Now that was for doing either (i had issues with both), it might be a little tricker with just poop because they don't always have to do that but you might try something to that effect, especially when you know he needs to go (like first thing in the morning).


----------



## doxiemommy (Dec 18, 2009)

Is he fed on a schedule? If so, it should make KNOWING when he needs to poop a bit easier.

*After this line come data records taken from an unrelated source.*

-- ==== Sys2Proof/Laws/Flow.lean ====
section
/-! SUPPORT. What each operation of Machine/Flow.lean can change (Laws/Keeps.lean). -/

namespace Sys2Proof.Laws

open Sys2Proof.Machine

variable {P : State → Prop} {m : Nat}

theorem tellPeer_keeps (A : Allows P m) (h : m &&& 131072 = 131072) :
    ∀ x0 s, P s → P (tellPeer x0 s) := by
  have A := A.mono h
  clear h
  have kModSlice := modSlice_keeps A rfl
  intro x0 s  hs
  unfold tellPeer
  repeat' first
    | with_reducible first
        | assumption | refine kModSlice _ _ _  ?_
    | (extract_lets -underBinder +onlyGivenNames x; refine keeps_fact (P := P) (v := x) ?_ ?_; rotate_left; clear_value x; revert x; intro _ _; rotate_left; unfold x; clear x)
    | (extract_lets -underBinder +onlyGivenNames x; clear_value x; revert x; intro _)
    | intro _
    | split
    | with_reducible first | refine keeps_pair (by with_reducible assumption) ?_ | refine keeps_triple (by with_reducible assumption) ?_ | refine keeps_pairL (by with_reducible assumption) ?_

theorem releasePort_keeps (A : Allows P m) (h : m &&& 131072 = 131072) :
    ∀ x0 s, P s → P (releasePort x0 s) := by
  have A := A.mono h
  clear h
  have kModSlice := modSlice_keeps A rfl
  intro x0 s  hs
  unfold releasePort
  repeat' first
    | with_reducible first
        | assumption | refine kModSlice _ _ _  ?_
    | (extract_lets -underBinder +onlyGivenNames x; refine keeps_fact (P := P) (v := x) ?_ ?_; rotate_left; clear_value x; revert x; intro _ _; rotate_left; unfold x; clear x)
    | (extract_lets -underBinder +onlyGivenNames x; clear_value x; revert x; intro _)
    | intro _
    | split

theorem invalFreed_keeps (A : Allows P m) (h : m &&& 131072 = 131072) :
    ∀ x0 x1 s, P s → P (invalFreed x0 x1 s) := by
  have A := A.mono h
  clear h
  have kQueueWrite := queueWrite_keeps A rfl
  have kSendInval := sendInval_keeps A rfl
  intro x0 x1 s  hs
  unfold invalFreed
  repeat' first
    | with_reducible first
        | assumption | refine kQueueWrite _ _ _  ?_ | refine kSendInval _ _ _ _ _  ?_
    | intro _
    | split

theorem dropPulls_keeps (A : Allows P m) (h : m &&& 2230272 = 2230272) :
    ∀ x0 x1 s, P s → P (dropPulls x0 x1 s) := by
  have A := A.mono h
  clear h
  have kReplyCore := replyCore_keeps A rfl
  have kModSlice := modSlice_keeps A rfl
  intro x0 x1 s  hs
  unfold dropPulls
  repeat' first
    | with_reducible first
        | assumption | refine kReplyCore _ _ _ _  ?_ | refine kModSlice _ _ _  ?_
        | refine each_keeps _ _ (fun _ _ _ => ?_) _ ?_
    | (extract_lets -underBinder +onlyGivenNames x; refine keeps_fact (P := P) (v := x) ?_ ?_; rotate_left; clear_value x; revert x; intro _ _; rotate_left; unfold x; clear x)
    | (extract_lets -underBinder +onlyGivenNames x; clear_value x; revert x; intro _)
    | intro _

theorem freeRecord_keeps (A : Allows P m) (h : m &&& 10366663968 = 10366663968) :
    ∀ x0 x1 s, P s → P (freeRecord x0 x1 s) := by
  have A := A.mono h
  clear h
  have kReleasePort := releasePort_keeps A rfl
  have kTellPeer := tellPeer_keeps A rfl
  have kRetryRebinds := retryRebinds_keeps A rfl
  have kCancelRecord := cancelRecord_keeps A rfl
  have kModSlice := modSlice_keeps A rfl
  have kInvalFreed := invalFreed_keeps A rfl
  have kReturnNo := returnNo_keeps A rfl
  have kClearIdx := clearIdx_keeps A rfl
  have kDropHot := dropHot_keeps A rfl
  have kSetEnd := setEnd_keeps A rfl
  have kDropPulls := dropPulls_keeps A rfl
  intro x0 x1 s  hs
  unfold freeRecord
  repeat' first
    | with_reducible first
        | assumption | refine kReleasePort _ _  ?_ | refine kTellPeer _ _  ?_ | refine kRetryRebinds _ _ _  ?_
        | refine kCancelRecord _ _ _  ?_ | refine kModSlice _ _ _  ?_ | refine kInvalFreed _ _ _  ?_
        | refine kReturnNo _ _  ?_ | refine kClearIdx _ _ _ _  ?_ | refine kDropHot _ _ _  ?_
        | refine kSetEnd _ _ _  ?_ | refine kDropPulls _ _ _  ?_
    | (extract_lets -underBinder +onlyGivenNames x; refine keeps_fact (P := P) (v := x) ?_ ?_; rotate_left; clear_value x; revert x; intro _ _; rotate_left; unfold x; clear x)
    | (extract_lets -underBinder +onlyGivenNames x; clear_value x; revert x; intro _)
    | intro _
    | split
    | with_reducible first | refine keeps_pair (by with_reducible assumption) ?_ | refine keeps_triple (by with_reducible assumption) ?_ | refine keeps_pairL (by with_reducible assumption) ?_ | refine A.flow rfl _ _ ?_

theorem endLife_keeps (A : Allows P m) (h : m &&& 1024 = 1024) :
    ∀ x0 x1 x2 s, P s → P (endLife x0 x1 x2 s) := by
  have A := A.mono h
  clear h
  have kSetRec := setRec_keeps A rfl
  intro x0 x1 x2 s  hs
  unfold endLife
  repeat' first
    | with_reducible first
        | assumption | refine kSetRec _ _ _ _ _  ?_
    | (extract_lets -underBinder +onlyGivenNames x; refine keeps_fact (P := P) (v := x) ?_ ?_; rotate_left; clear_value x; revert x; intro _ _; rotate_left; unfold x; clear x)
    | (extract_lets -underBinder +onlyGivenNames x; clear_value x; revert x; intro _)
    | split
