-- ==== Sys2Proof/Laws/Integrity.lean ====
section
/-! SUPPORT. What each operation of Machine/Integrity.lean can change (Laws/Keeps.lean). -/

namespace Sys2Proof.Laws

open Sys2Proof.Machine

variable {P : State → Prop} {m : Nat}

theorem chkCnt_keeps (A : Allows P m) (h : m &&& 2048 = 2048) :
    ∀ x0 s, P s → P (chkCnt x0 s) := by
  have A := A.mono h
  clear h
  have kCntInc := cntInc_keeps A rfl
  intro x0 s  hs
  unfold chkCnt
  repeat' first
    | with_reducible first
        | assumption | refine kCntInc _ _ _ _  ?_

theorem loseTableWord_keeps (A : Allows P m) (h : m &&& 66048 = 66048) :
    ∀ x0 x1 s, P s → P (loseTableWord x0 x1 s) := by
  have A := A.mono h
  clear h
  have kTPut := tPut_keeps A rfl
  have kModCmp := modCmp_keeps A rfl
  intro x0 x1 s  hs
  unfold loseTableWord
  repeat' first
    | with_reducible first
        | assumption | refine kTPut _ _ _ _ _  ?_ | refine kModCmp _ _ _ _  ?_
    | (extract_lets -underBinder +onlyGivenNames x; refine keeps_fact (P := P) (v := x) ?_ ?_; rotate_left; clear_value x; revert x; intro _ _; rotate_left; unfold x; clear x)
    | (extract_lets -underBinder +onlyGivenNames x; clear_value x; revert x; intro _)
    | intro _
    | split
    | with_reducible first | refine keeps_pair (by with_reducible assumption) ?_ | refine keeps_triple (by with_reducible assumption) ?_ | refine keeps_pairL (by with_reducible assumption) ?_

theorem loseCell_keeps (A : Allows P m) (h : m &&& 10364565792 = 10364565792) :
    ∀ x0 s, P s → P (loseCell x0 s) := by
  have A := A.mono h
  clear h
  have kChkCnt := chkCnt_keeps A rfl
  have kStompFrame := stompFrame_keeps A rfl
  have kDropEarly := dropEarly_keeps A rfl
  intro x0 s  hs
  unfold loseCell
  repeat' first
    | with_reducible first
        | assumption | refine kChkCnt _ _  ?_ | refine kStompFrame _ _ _  ?_ | refine kDropEarly _ _ _  ?_
    | (extract_lets -underBinder +onlyGivenNames x; refine keeps_fact (P := P) (v := x) ?_ ?_; rotate_left; clear_value x; revert x; intro _ _; rotate_left; unfold x; clear x)
    | (extract_lets -underBinder +onlyGivenNames x; clear_value x; revert x; intro _)
    | split
    | with_reducible first | refine keeps_pair (by with_reducible assumption) ?_ | refine keeps_triple (by with_reducible assumption) ?_ | refine keeps_pairL (by with_reducible assumption) ?_

theorem loseReplica_keeps (A : Allows P m) (h : m &&& 131072 = 131072) :
    ∀ x0 x1 s, P s → P (loseReplica x0 x1 s) := by
  have A := A.mono h
  clear h
  have kModReplicas := modReplicas_keeps A rfl
  intro x0 x1 s  hs
  unfold loseReplica
  repeat' first
    | with_reducible first
        | assumption | refine kModReplicas _ _ _  ?_
    | intro _

theorem loseHot_keeps (A : Allows P m) (h : m &&& 134144 = 134144) :
    ∀ x0 x1 s, P s → P (loseHot x0 x1 s) := by
  have A := A.mono h
  clear h
  have kChkCnt := chkCnt_keeps A rfl
  have kRemoveNew := removeNew_keeps A rfl
  have kDropHot := dropHot_keeps A rfl
  intro x0 x1 s  hs
  unfold loseHot
  repeat' first
    | with_reducible first
        | assumption | refine kChkCnt _ _  ?_ | refine kRemoveNew _ _ _ _  ?_ | refine kDropHot _ _ _  ?_
    | (extract_lets -underBinder +onlyGivenNames x; refine keeps_fact (P := P) (v := x) ?_ ?_; rotate_left; clear_value x; revert x; intro _ _; rotate_left; unfold x; clear x)
    | (extract_lets -underBinder +onlyGivenNames x; clear_value x; revert x; intro _)
    | split
    | with_reducible first | refine keeps_pair (by with_reducible assumption) ?_ | refine keeps_triple (by with_reducible assumption) ?_ | refine keeps_pairL (by with_reducible assumption) ?_

theorem loseTask_keeps (A : Allows P m) (h : m &&& 10366663968 = 10366663968) :
    ∀ x0 x1 s, P s → P (loseTask x0 x1 s) := by
  have A := A.mono h
  clear h
  have kFaultOnCore := faultOnCore_keeps A rfl
  have kFaultTask := faultTask_keeps A rfl
  intro x0 x1 s  hs
  unfold loseTask
  repeat' first
    | with_reducible first
        | assumption | refine kFaultOnCore _ _ _  ?_ | refine kFaultTask _ _ _  ?_
    | split
    | with_reducible first | refine keeps_pair (by with_reducible assumption) ?_ | refine keeps_triple (by with_reducible assumption) ?_ | refine keeps_pairL (by with_reducible assumption) ?_

theorem sramLost_keeps (A : Allows P m) (h : m &&& 14963687216 = 14963687216) :
    ∀ x0 x1 x2 s, P s → P (sramLost x0 x1 x2 s) := by
  have A := A.mono h
  clear h
  have kLoseCell := loseCell_keeps A rfl
  have kLoseTableWord := loseTableWord_keeps A rfl
  have kMarkSuspect := markSuspect_keeps A rfl
  have kLoseReplica := loseReplica_keeps A rfl
  have kLoseHot := loseHot_keeps A rfl
  have kLoseTask := loseTask_keeps A rfl
  have kReleaseString := releaseString_keeps A rfl
  have kModCmp := modCmp_keeps A rfl
  have kDomainFault := domainFault_keeps A rfl
  intro x0 x1 x2 s  hs
  unfold sramLost
  repeat' first
    | with_reducible first
        | assumption | refine kLoseCell _ _  ?_ | refine kLoseTableWord _ _ _  ?_
        | refine kMarkSuspect _ _ _ _  ?_ | refine kLoseReplica _ _ _  ?_ | refine kLoseHot _ _ _  ?_
        | refine kLoseTask _ _ _  ?_ | refine kReleaseString _ _  ?_ | refine kModCmp _ _ _ _  ?_
        | refine kDomainFault _ _ _  ?_
    | (extract_lets -underBinder +onlyGivenNames x; refine keeps_fact (P := P) (v := x) ?_ ?_; rotate_left; clear_value x; revert x; intro _ _; rotate_left; unfold x; clear x)
    | (extract_lets -underBinder +onlyGivenNames x; clear_value x; revert x; intro _)
    | intro _
    | split
    | with_reducible first | refine keeps_pair (by with_reducible assumption) ?_ | refine keeps_triple (by with_reducible assumption) ?_ | refine keeps_pairL (by with_reducible assumption) ?_

theorem scrubOn_keeps (A : Allows P m) (h : m &&& 134219776 = 134219776) :
    ∀ x0 x1 s, P s → P (scrubOn x0 x1 s) := by
  have A := A.mono h
  clear h
  have kChkCnt := chkCnt_keeps A rfl
  have kModChk := modChk_keeps A rfl
  intro x0 x1 s  hs
  unfold scrubOn
  repeat' first
    | with_reducible first
        | assumption | refine kChkCnt _ _  ?_ | refine kModChk _ _  ?_
    | (extract_lets -underBinder +onlyGivenNames x; refine keeps_fact (P := P) (v := x) ?_ ?_; rotate_left; clear_value x; revert x; intro _ _; rotate_left; unfold x; clear x)
    | (extract_lets -underBinder +onlyGivenNames x; clear_value x; revert x; intro _)
    | intro _
    | split

theorem sramScrub_keeps (A : Allows P m) (h : m &&& 14963687216 = 14963687216) :
    ∀ x0 x1 x2 x3 s, P s → P (sramScrub x0 x1 x2 x3 s) := by
  have A := A.mono h
  clear h
  have kScrubOn := scrubOn_keeps A rfl
  have kChkCnt := chkCnt_keeps A rfl
  have kSramLost := sramLost_keeps A rfl
  have kRaise := raise_keeps A rfl
  intro x0 x1 x2 x3 s  hs
  unfold sramScrub
  repeat' first
    | with_reducible first
        | assumption | refine kScrubOn _ _ _  ?_ | refine kChkCnt _ _  ?_ | refine kSramLost _ _ _ _  ?_
        | refine kRaise _ _ _ _ _ _ _  ?_
    | (extract_lets -underBinder +onlyGivenNames x; refine keeps_fact (P := P) (v := x) ?_ ?_; rotate_left; clear_value x; revert x; intro _ _; rotate_left; unfold x; clear x)
    | (extract_lets -underBinder +onlyGivenNames x; clear_value x; revert x; intro _)
    | split
    | with_reducible first | refine keeps_pair (by with_reducible assumption) ?_ | refine keeps_triple (by with_reducible assumption) ?_ | refine keeps_pairL (by with_reducible assumption) ?_

theorem clockLoss_keeps (A : Allows P m) (h : m &&& 14695251248 = 14695251248) :
    ∀ x0 x1 s, P s → P (clockLoss x0 x1 s) := by
  have A := A.mono h
  clear h
  have kRaise := raise_keeps A rfl
  have kChkCnt := chkCnt_keeps A rfl
  have kLoseTraceable := loseTraceable_keeps A rfl
  have kDomainFault := domainFault_keeps A rfl
  intro x0 x1 s  hs
  unfold clockLoss
  repeat' first
    | with_reducible first
        | assumption | refine kRaise _ _ _ _ _ _ _  ?_ | refine kChkCnt _ _  ?_ | refine kLoseTraceable _  ?_
        | refine kDomainFault _ _ _  ?_ | refine each_keeps _ _ (fun _ _ _ => ?_) _ ?_
    | (extract_lets -underBinder +onlyGivenNames x; refine keeps_fact (P := P) (v := x) ?_ ?_; rotate_left; clear_value x; revert x; intro _ _; rotate_left; unfold x; clear x)
    | (extract_lets -underBinder +onlyGivenNames x; clear_value x; revert x; intro _)
    | intro _
    | split

theorem modFeed_keeps (A : Allows P m) (h : m &&& 134217728 = 134217728) :
    ∀ x0 x1 s, P s → P (modFeed x0 x1 s) := by
  have A := A.mono h
  clear h
  have kModChk := modChk_keeps A rfl
  intro x0 x1 s  hs
  unfold modFeed
  repeat' first
    | with_reducible first
        | assumption | refine kModChk _ _  ?_
    | (extract_lets -underBinder +onlyGivenNames x; refine keeps_fact (P := P) (v := x) ?_ ?_; rotate_left; clear_value x; revert x; intro _ _; rotate_left; unfold x; clear x)
    | (extract_lets -underBinder +onlyGivenNames x; clear_value x; revert x; intro _)
    | intro _
    | split
    | with_reducible first | refine keeps_pair (by with_reducible assumption) ?_ | refine keeps_triple (by with_reducible assumption) ?_ | refine keeps_pairL (by with_reducible assumption) ?_

theorem feedRaw_keeps (A : Allows P m) (h : m &&& 134217728 = 134217728) :
    ∀ x0 x1 s, P s → P (feedRaw x0 x1 s) := by
  have A := A.mono h
  clear h
  have kModFeed := modFeed_keeps A rfl
  intro x0 x1 s  hs
  unfold feedRaw
  repeat' first
    | with_reducible first
        | assumption | refine kModFeed _ _ _  ?_
    | intro _

theorem feedStart_keeps (A : Allows P m) (h : m &&& 134219784 = 134219784) :
    ∀ x0 s, P s → P (feedStart x0 s) := by
  have A := A.mono h
  clear h
  have kChkCnt := chkCnt_keeps A rfl
  have kUseFree := useFree_keeps A rfl
  have kModFeed := modFeed_keeps A rfl
  have kFeedRaw := feedRaw_keeps A rfl
  intro x0 s  hs
  unfold feedStart
  repeat' first
    | with_reducible first
        | assumption | refine kChkCnt _ _  ?_ | refine kUseFree _  ?_ | refine kModFeed _ _ _  ?_
        | refine kFeedRaw _ _ _  ?_
    | (extract_lets -underBinder +onlyGivenNames x; refine keeps_fact (P := P) (v := x) ?_ ?_; rotate_left; clear_value x; revert x; intro _ _; rotate_left; unfold x; clear x)
    | (extract_lets -underBinder +onlyGivenNames x; clear_value x; revert x; intro _)
    | intro _
    | split
    | with_reducible first | refine keeps_pair (by with_reducible assumption) ?_ | refine keeps_triple (by with_reducible assumption) ?_ | refine keeps_pairL (by with_reducible assumption) ?_

theorem feedWrite_keeps (A : Allows P m) (h : m &&& 134219776 = 134219776) :
    ∀ x0 x1 x2 s, P s → P (feedWrite x0 x1 x2 s) := by
  have A := A.mono h
  clear h
  have kChkCnt := chkCnt_keeps A rfl
  have kModFeed := modFeed_keeps A rfl
  have kFeedRaw := feedRaw_keeps A rfl
  intro x0 x1 x2 s  hs
  unfold feedWrite
  repeat' first
    | with_reducible first
        | assumption | refine kChkCnt _ _  ?_ | refine kModFeed _ _ _  ?_ | refine kFeedRaw _ _ _  ?_
    | intro _
    | split

theorem execSramScrub_keeps (A : Allows P m) (h : m &&& 14963687216 = 14963687216) :
    ∀ x0 x1 x2 x3 s, P s → ∀ t, execSramScrub x0 x1 x2 x3 s = .next t → P t := by
  have A := A.mono h
  clear h
  have kSramScrub := sramScrub_keeps A rfl
  intro x0 x1 x2 x3 s  hs
  intro t e
  cases e
  repeat' first
    | with_reducible first
        | assumption | refine kSramScrub _ _ _ _ _  ?_ | refine each_keeps _ _ (fun _ _ _ => ?_) _ ?_
        | refine foldl_keeps _ _ (fun _ _ _ => ?_) _ ?_
    | (extract_lets -underBinder +onlyGivenNames x; refine keeps_fact (P := P) (v := x) ?_ ?_; rotate_left; clear_value x; revert x; intro _ _; rotate_left; unfold x; clear x)
    | (extract_lets -underBinder +onlyGivenNames x; refine keeps_fact2 (P := P) (v := x) ?_ ?_; rotate_left; clear_value x; revert x; intro _ _; rotate_left; unfold x; clear x)
    | (extract_lets -underBinder +onlyGivenNames x; have h := fun a => x a; clear h; unfold x; clear x)
    | (extract_lets -underBinder +onlyGivenNames x; clear_value x; revert x; intro _)
    | intro _
    | split
    | with_reducible first | refine keeps_pair (by with_reducible assumption) ?_ | refine keeps_triple (by with_reducible assumption) ?_ | refine keeps_pairL (by with_reducible assumption) ?_

theorem execClockLoss_keeps (A : Allows P m) (h : m &&& 14695251248 = 14695251248) :
    ∀ x0 x1 s, P s → ∀ t, execClockLoss x0 x1 s = .next t → P t := by
  have A := A.mono h
  clear h
  have kClockLoss := clockLoss_keeps A rfl
  intro x0 x1 s  hs
  intro t e
  cases e
  repeat' first
    | with_reducible first
        | assumption | refine kClockLoss _ _ _  ?_
    | (extract_lets -underBinder +onlyGivenNames x; refine keeps_fact (P := P) (v := x) ?_ ?_; rotate_left; clear_value x; revert x; intro _ _; rotate_left; unfold x; clear x)
    | (extract_lets -underBinder +onlyGivenNames x; clear_value x; revert x; intro _)
    | intro _
    | split
    | with_reducible first | refine keeps_pair (by with_reducible assumption) ?_ | refine keeps_triple (by with_reducible assumption) ?_ | refine keeps_pairL (by with_reducible assumption) ?_

end Sys2Proof.Laws
end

When you take him out in the yard to potty, or when you walk him, if he does NOT potty, then you basically know he still needs to potty. If he still needs to potty, he should not be allowed unsupervised access to the home. He should be right in your sight, even within your reach until you are finally able to get him to potty. Because the way it is now, you take him out, repeatedly, he doesn't potty, so you know he still has to go, then you bring him in, and let him off the leash, and a bit later he potties. You're almost setting him up to fail by not sticking with it til he poops.

When you take him out to poop, in the yard, how long do you stay? 
I would stay no more than 5 minutes. If he starts exploring flowers, birds, noises, etc, take him right back in. BUT, when you take him in, keep him right in your sight. In fact, keep him on the leash, and use the leash to tether him to you. Wait 5 minutes and try again outside. Basically this method is outside for 5 minutes to try to potty, then inside for 5 minutes to wait for the next outside try. Alternate, 5 minutes outside, 5 minutes inside. 
The most important part of this method is keeping your eyes right on him, and keeping him right there with you when you are on the 5 minutes inside part, so that you can see if it looks like he's about to poop in the yard, and you can rush him back out. If he's allowed to poop in the house on the 5 minutes inside part, then it defeats the purpose of trying this.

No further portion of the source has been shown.